[erlang-questions] [erlang-bugs] Strange behaviour of exit(kill)

Fred Hebert mononcqc@REDACTED
Fri Oct 9 03:41:39 CEST 2015


On 10/09, Roland Karlsson wrote:
>So Robert, tell me who missed it.
>What is the difference in behaviour when using exit/1 or exit/2?
>And is the difference still there if the process kills itself with exit/2?
>
>/Roland
>

exit/1 raises a 'kill' exception (you can do it with erlang:raise(exit, 
kill, Stacktrace)) that will unwind the stack and can be caught by try 
... catch. In the case where the exception is not caught, the process is 
terminated and the reason of its death forwarded as a signal.

exit/2 sends an exit signal asynchronously.

The confusing aspect is that a 'kill' signal sent by exit/2 is 
untrappable, but a 'kill' signal that comes from a process terminating 
after an exception doesn't.

This means the underlying secret is you have 2 levels of signals (at 
least):

- termination signals (uncaught exception create one of these, dying 
  from any other signal does the same)
- kill signals (untrappable)

The interesting bit then is why is there a need to translate 'kill' into 
'killed'? From what I can tell, it's just so you can know the process 
was brutally killed -- if you only had 'kill' then you know it came from 
an exception. Buuuut here's the kicker:

1> spawn_link(fun() -> exit(kill) end), flush().
Shell got {'EXIT',<0.87.0>,kill}
ok
2> spawn_link(fun() -> spawn_link(fun() -> exit(kill) end), 
timer:sleep(infinity) end), flush().
Shell got {'EXIT',<0.89.0>,killed}
3> spawn_link(fun() -> process_flag(trap_exit, true), spawn_link(fun() 
-> exit(kill) end), timer:sleep(infinity) end), flush().
ok

woops. There's no real consistency there. In the end:

- a special 'kill' signal that cannot be trapped will unconditionally 
  kill a process and produce a signal 'killed' for peer processes
- an exception 'kill' bubbling up is reported as a trappable exit signal 
  with the reason 'kill'
- that 'kill' exit signal is converted to 'killed' for other processes, 
  regardless of the source, as long as it's not from a local stack.

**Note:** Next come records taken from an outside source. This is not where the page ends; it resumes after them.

/-- Settles O1: the sum is the word sum, whose value is the sum of the two values modulo 2^16. -/
theorem addRegisterModeAdds : Obligations.AddRegisterModeAdds := by
  refine ⟨decode_addReg, fun d a b s => ?_⟩
  obtain ⟨t, hexec, hreg, hrest⟩ :=
    exec_setResult (i := .addReg d a b) (v := s.reg a + s.reg b) rfl
  exact ⟨t, hexec, by rw [hreg, BitVec.toNat_add], hrest⟩

/-- Settles O2: the model's sign extension is the signed value of the immediate modulo 2^16. -/
theorem addImmediateModeAdds : Obligations.AddImmediateModeAdds := by
  refine ⟨decode_addImm, fun d a i s => ?_⟩
  rw [← sext_eq_ofInt (by decide)]
  exact exec_setResult rfl

/-- Settles O3: AND on words is AND on each bit. -/
theorem andRegisterModeMasks : Obligations.AndRegisterModeMasks := by
  refine ⟨decode_andReg, fun d a b s => ?_⟩
  obtain ⟨t, hexec, hreg, hrest⟩ :=
    exec_setResult (i := .andReg d a b) (v := s.reg a &&& s.reg b) rfl
  exact ⟨t, hexec, fun k => by rw [hreg, BitVec.getLsbD_and], hrest⟩

/-- Settles O4: as O3, with the sign-extended immediate for the second source. -/
theorem andImmediateModeMasks : Obligations.AndImmediateModeMasks := by
  refine ⟨decode_andImm, fun d a i s => ?_⟩
  obtain ⟨t, hexec, hreg, hrest⟩ :=
    exec_setResult (i := .andImm d a i) (v := s.reg a &&& sext i) rfl
  rw [sext_eq_ofInt (by decide)] at hreg
  exact ⟨t, hexec, fun k => by rw [hreg, BitVec.getLsbD_and], hrest⟩

/-- Settles O5: the complement of a word is `2^16 - 1` minus its value. -/
theorem notComplements : Obligations.NotComplements := by
  refine ⟨decode_not, fun d a s => ?_⟩
  obtain ⟨t, hexec, hreg, hrest⟩ := exec_setResult (i := .not d a) (v := ~~~s.reg a) rfl
  exact ⟨t, hexec, by rw [hreg, BitVec.toNat_not], hrest⟩

end Sys2Proof.Machine

/-! ## Control transfer (rules R130 to R132) -/

namespace Sys2Proof.Machine

open Sys2Proof.Safety

/-! ### The words of the control formats (rule R86) -/

/-- A BR word: opcode, the three mask bits, and the offset. -/
def branchWord (op : BitVec 4) (n z p : Bool) (o : BitVec 9) : Word :=
  op ++ BitVec.ofBool n ++ BitVec.ofBool z ++ BitVec.ofBool p ++ o

/-- A word of JSR's format: opcode, the flag that tells JSR from JSRR, and the low eleven bits. -/
def linkWord (op : BitVec 4) (long : Bool) (low : BitVec 11) : Word :=
  op ++ BitVec.ofBool long ++ low

section BranchWord

variable (op : BitVec 4) (n z p : Bool) (o : BitVec 9)

theorem opcodeOf_branchWord (e : Encoding) :
    e.opcodeOf (branchWord op n z p o) = e.opcodes.get op.toFin := by
  rw [Encoding.opcodeOf, bitField, branchWord, BitVec.extractLsb'_append_eq_of_le (by decide),
    BitVec.extractLsb'_append_eq_of_le (by decide), BitVec.extractLsb'_append_eq_of_le (by decide),
    BitVec.extractLsb'_append_eq_left]

@[simp] theorem maskN_branchWord : flagField (branchWord op n z p o) 11 = n := by
  rw [flagField, branchWord]
  iterate 4 rw [BitVec.getLsbD_append]
  simp

@[simp] theorem maskZ_branchWord : flagField (branchWord op n z p o) 10 = z := by
  rw [flagField, branchWord]
  iterate 3 rw [BitVec.getLsbD_append]
  simp

@[simp] theorem maskP_branchWord : flagField (branchWord op n z p o) 9 = p := by
  rw [flagField, branchWord]
  iterate 2 rw [BitVec.getLsbD_append]
  simp

@[simp] theorem pcOffset9_branchWord : bitField (branchWord op n z p o) 0 9 = o := by
  rw [bitField, branchWord, BitVec.extractLsb'_append_eq_right]

end BranchWord

section LinkWord

variable (op : BitVec 4) (long : Bool) (low : BitVec 11)

theorem opcodeOf_linkWord (e : Encoding) :
    e.opcodeOf (linkWord op long low) = e.opcodes.get op.toFin := by
  rw [Encoding.opcodeOf, bitField, linkWord, BitVec.extractLsb'_append_eq_of_le (by decide),
    BitVec.extractLsb'_append_eq_left]

@[simp] theorem longFlag_linkWord : flagField (linkWord op long low) 11 = long := by
  rw [flagField, linkWord]
  iterate 2 rw [BitVec.getLsbD_append]
  simp

@[simp] theorem pcOffset11_linkWord : bitField (linkWord op long low) 0 11 = low := by
  rw [bitField, linkWord, BitVec.extractLsb'_append_eq_right]

end LinkWord

/-! ### Decoding (rule R91) -/

theorem decode_of_br {e : Encoding} {w : Word} (h : e.opcodeOf w = .br) :
    e.decode w = .br (flagField w e.maskN) (flagField w e.maskZ) (flagField w e.maskP)
      (bitField w e.pcOffset9 9) := by
  rw [Encoding.decode, h]

theorem decode_of_jmp {e : Encoding} {w : Word} (h : e.opcodeOf w = .jmp) :
    e.decode w = .jmp (regField w e.baseR) := by
  rw [Encoding.decode, h]

theorem decode_of_jsr {e : Encoding} {w : Word} (h : e.opcodeOf w = .jsr) :
    e.decode w =
      if flagField w e.longFlag then .jsr (bitField w e.pcOffset11 11)
      else .jsrr (regField w e.baseR) := by
  rw [Encoding.decode, h]

theorem decode_br (n z p : Bool) (o : BitVec 9) :
    Encoding.published.decode
      (0b0000#4 ++ BitVec.ofBool n ++ BitVec.ofBool z ++ BitVec.ofBool p ++ o) =
      .br n z p o := by
  rw [← branchWord, decode_of_br (opcodeOf_branchWord _ _ _ _ _ _)]
  simp [Encoding.published]

/-- A JMP word has the operate format's layout: ignored bits where DR stands, BaseR in the place of the
first source. -/
theorem decode_jmp (x : BitVec 3) (b : Reg) (y : BitVec 6) :
    Encoding.published.decode (0b1100#4 ++ x ++ regBits b ++ y) = .jmp b := by
  have hx : x = regBits x.toFin := by simp [regBits]
  rw [hx, ← operateWord, decode_of_jmp (opcodeOf_operateWord _ _ _ _ _)]
  simp [Encoding.published]

theorem decode_jsr (o : BitVec 11) :
    Encoding.published.decode (0b0100#4 ++ 0b1#1 ++ o) = .jsr o := by
  have hword : 0b0100#4 ++ 0b1#1 ++ o = linkWord 0b0100#4 true o := rfl
  rw [hword, decode_of_jsr (opcodeOf_linkWord _ _ _ _)]
  simp [Encoding.published]

/-! ### The target, the link and the frame -/

/-- The model's PC-relative address is PC plus the signed value of the offset, modulo 2^16. -/
theorem State.pcRelative_eq_ofInt {n : Nat} (hn : n ≤ 16) (s : State) (o : BitVec n) :
    s.pcRelative o = s.pc + BitVec.ofInt 16 o.toInt := by
  rw [State.pcRelative, sext_eq_ofInt hn]

/-- What every transfer without a link does, whatever target `v` it computes. -/
theorem exec_setPc {i : Instr} {s : State} {v : Word} (h : exec i s = .next (s.setPc v)) :
    ∃ t, exec i s = .next t ∧ t.pc = v ∧ t.cond = s.cond ∧ Frame [] [] s t :=
  ⟨s.setPc v, h, rfl, rfl, frame_setPc v s⟩

/-- What every transfer with a link does, whatever target `v` it computes. -/
theorem exec_link_setPc {i : Instr} {s : State} {v : Word}
    (h : exec i s = .next (s.link.setPc v)) :
    ∃ t, exec i s = .next t ∧ t.reg 7 = s.pc ∧ t.pc = v ∧ t.cond = s.cond ∧ Frame [7] [] s t :=
  ⟨s.link.setPc v, h, by simp, rfl, rfl, frame_link_setPc v s⟩

theorem brTaken_iff (n z p : Bool) (c : Cond) :
    brTaken n z p c = true ↔
      (n = true ∧ c = .negative) ∨ (z = true ∧ c = .zero) ∨ (p = true ∧ c = .positive) := by
  cases c <;> simp [brTaken]

/-- A branch not taken writes PC with the value it has. -/
theorem exec_br (n z p : Bool) (o : BitVec 9) (s : State) :
    exec (.br n z p o) s =
      .next (s.setPc (if brTaken n z p s.cond then s.pcRelative o else s.pc)) := by
  rw [exec, execBr]
  split <;> rfl

/-- Settles O6: BR is a transfer to its target or to the incremented PC, as `brTaken` says, and
`brTaken` is the mask bit of COND. -/
theorem brBranchesOnItsMask : Obligations.BrBranchesOnItsMask := by
  refine ⟨decode_br, fun n z p o s => ?_⟩
  obtain ⟨t, hexec, hpc, hrest⟩ := exec_setPc (exec_br n z p o s)
  simp only [brTaken_iff, State.pcRelative_eq_ofInt (by decide : 9 ≤ 16)] at hpc
  exact ⟨t, hexec, hpc, hrest⟩

/-- Settles O7: JMP is a transfer to the word in its base register. -/
theorem jmpGoesToItsRegister : Obligations.JmpGoesToItsRegister :=
  ⟨decode_jmp, fun _ _ => exec_setPc rfl⟩

/-- Settles O8: JSR is a transfer with a link, and the link write leaves the PC that its target is
relative to. -/
theorem jsrLinksAndBranches : Obligations.JsrLinksAndBranches := by
  refine ⟨decode_jsr, fun o s => ?_⟩
  rw [← State.pcRelative_eq_ofInt (by decide)]
  exact exec_link_setPc rfl

end Sys2Proof.Machine

/-! ## LEA (rule R143) -/

namespace Sys2Proof.Machine

open Sys2Proof.Safety

/-! ### The words of the PC-relative format (rule R86) -/

/-- A word of the format that LD, LDI, LEA, ST and STI share: opcode, register, offset. -/
def pcRelativeWord (op : BitVec 4) (r : Reg) (o : BitVec 9) : Word := op ++ regBits r ++ o

section PcRelativeWord

variable (op : BitVec 4) (r : Reg) (o : BitVec 9)

theorem opcodeOf_pcRelativeWord (e : Encoding) :
    e.opcodeOf (pcRelativeWord op r o) = e.opcodes.get op.toFin := by
  rw [Encoding.opcodeOf, bitField, pcRelativeWord, BitVec.extractLsb'_append_eq_of_le (by decide),
    BitVec.extractLsb'_append_eq_left]

@[simp] theorem regField_pcRelativeWord : regField (pcRelativeWord op r o) 9 = r := by
  rw [regField, bitField, pcRelativeWord, BitVec.extractLsb'_append_eq_of_le (by decide),
    BitVec.extractLsb'_append_eq_right, toFin_regBits]

@[simp] theorem pcOffset9_pcRelativeWord : bitField (pcRelativeWord op r o) 0 9 = o := by
  rw [bitField, pcRelativeWord, BitVec.extractLsb'_append_eq_right]

end PcRelativeWord

/-! ### Decoding and meaning -/

theorem decode_of_lea {e : Encoding} {w : Word} (h : e.opcodeOf w = .lea) :
    e.decode w = .lea (regField w e.dr) (bitField w e.pcOffset9 9) := by
  rw [Encoding.decode, h]

theorem decode_lea (d : Reg) (o : BitVec 9) :
    Encoding.published.decode (0b1110#4 ++ regBits d ++ o) = .lea d o := by
  rw [← pcRelativeWord, decode_of_lea (opcodeOf_pcRelativeWord _ _ _ _)]
  simp [Encoding.published]

/-- Settles O13: LEA sets its register and the flags to the PC-relative address, as the operate
instructions do with their results, and reads no memory. -/
theorem leaComputesAddress : Obligations.LeaComputesAddress := by
  refine ⟨decode_lea, fun d o s => ?_⟩
  rw [← State.pcRelative_eq_ofInt (by decide)]
  exact exec_setResult rfl

end Sys2Proof.Machine

/-! ## Stores to a computed address (rules R150, R152) -/

namespace Sys2Proof.Machine

open Sys2Proof.Safety

/-! ### Decoding (rule R91)

An STR word has the operate format's layout: SR in the place of DR, BaseR in that of the first source,
and the offset in the low six bits. -/

@[simp] theorem offset6_operateWord (op : BitVec 4) (r b : Reg) (o : BitVec 6) :
    bitField (operateWord op r b o) 0 6 = o := by
  rw [bitField, operateWord, BitVec.extractLsb'_append_eq_right]

theorem decode_of_st {e : Encoding} {w : Word} (h : e.opcodeOf w = .st) :
    e.decode w = .st (regField w e.sr) (bitField w e.pcOffset9 9) := by
  rw [Encoding.decode, h]

theorem decode_of_str {e : Encoding} {w : Word} (h : e.opcodeOf w = .str) :
    e.decode w = .str (regField w e.sr) (regField w e.baseR) (bitField w e.offset6 6) := by
  rw [Encoding.decode, h]

theorem decode_st (r : Reg) (o : BitVec 9) :
    Encoding.published.decode (0b0011#4 ++ regBits r ++ o) = .st r o := by
  rw [← pcRelativeWord, decode_of_st (opcodeOf_pcRelativeWord _ _ _ _)]
  simp [Encoding.published]

theorem decode_str (r b : Reg) (o : BitVec 6) :
    Encoding.published.decode (0b0111#4 ++ regBits r ++ regBits b ++ o) = .str r b o := by
  rw [← operateWord, decode_of_str (opcodeOf_operateWord _ _ _ _ _)]
  simp [Encoding.published]

/-! ### The stored cell and the frame -/

/-- The model's base-plus-offset address is the base register plus the signed value of the offset,
modulo 2^16. -/
theorem State.baseOffset_eq_ofInt (s : State) (b : Reg) (o : BitVec 6) :
    s.baseOffset b o = s.reg b + BitVec.ofInt 16 o.toInt := by
  rw [State.baseOffset, sext_eq_ofInt (by decide)]

/-- What every store without a memory read does, whatever address `a` it computes. The keyboard cells
are no exception (rule R57). -/
theorem exec_memWrite {i : Instr} {s : State} {a v : Word} (hwf : s.mem.wf)
    (h : exec i s = .next (s.memWrite a v)) :
    ∃ t, exec i s = .next t ∧ t.mem.read a = v ∧ t.pc = s.pc ∧ t.cond = s.cond ∧
      Frame [] [a] s t :=
  ⟨s.memWrite a v, h, Memory.read_write_same hwf a v, rfl, rfl, frame_memWrite a v s⟩

/-- Settles O14: ST is one memory write, at the PC-relative address. -/
theorem stStoresPcRelative : Obligations.StStoresPcRelative := by
  refine ⟨decode_st, fun r o s hwf => ?_⟩
  rw [← State.pcRelative_eq_ofInt (by decide)]
  exact exec_memWrite hwf rfl

/-- Settles O16: STR is one memory write, at the base-plus-offset address; base and source are both
read before it, so they may be one register. -/
theorem strStoresBaseOffset : Obligations.StrStoresBaseOffset := by
  refine ⟨decode_str, fun r b o s hwf => ?_⟩
  rw [← State.baseOffset_eq_ofInt]
  exact exec_memWrite hwf rfl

This just sounds like a leaky abstraction where the conversion of kill 
-> killed only takes place on incoming signals being converted, 
unconditionally. Still, you have two types of signals: untrappable 
(exit(Pid, kill)), and trappable (anything else, even with a reason 
kill, if produced from a stacktrace).

It's confusing and always has been so.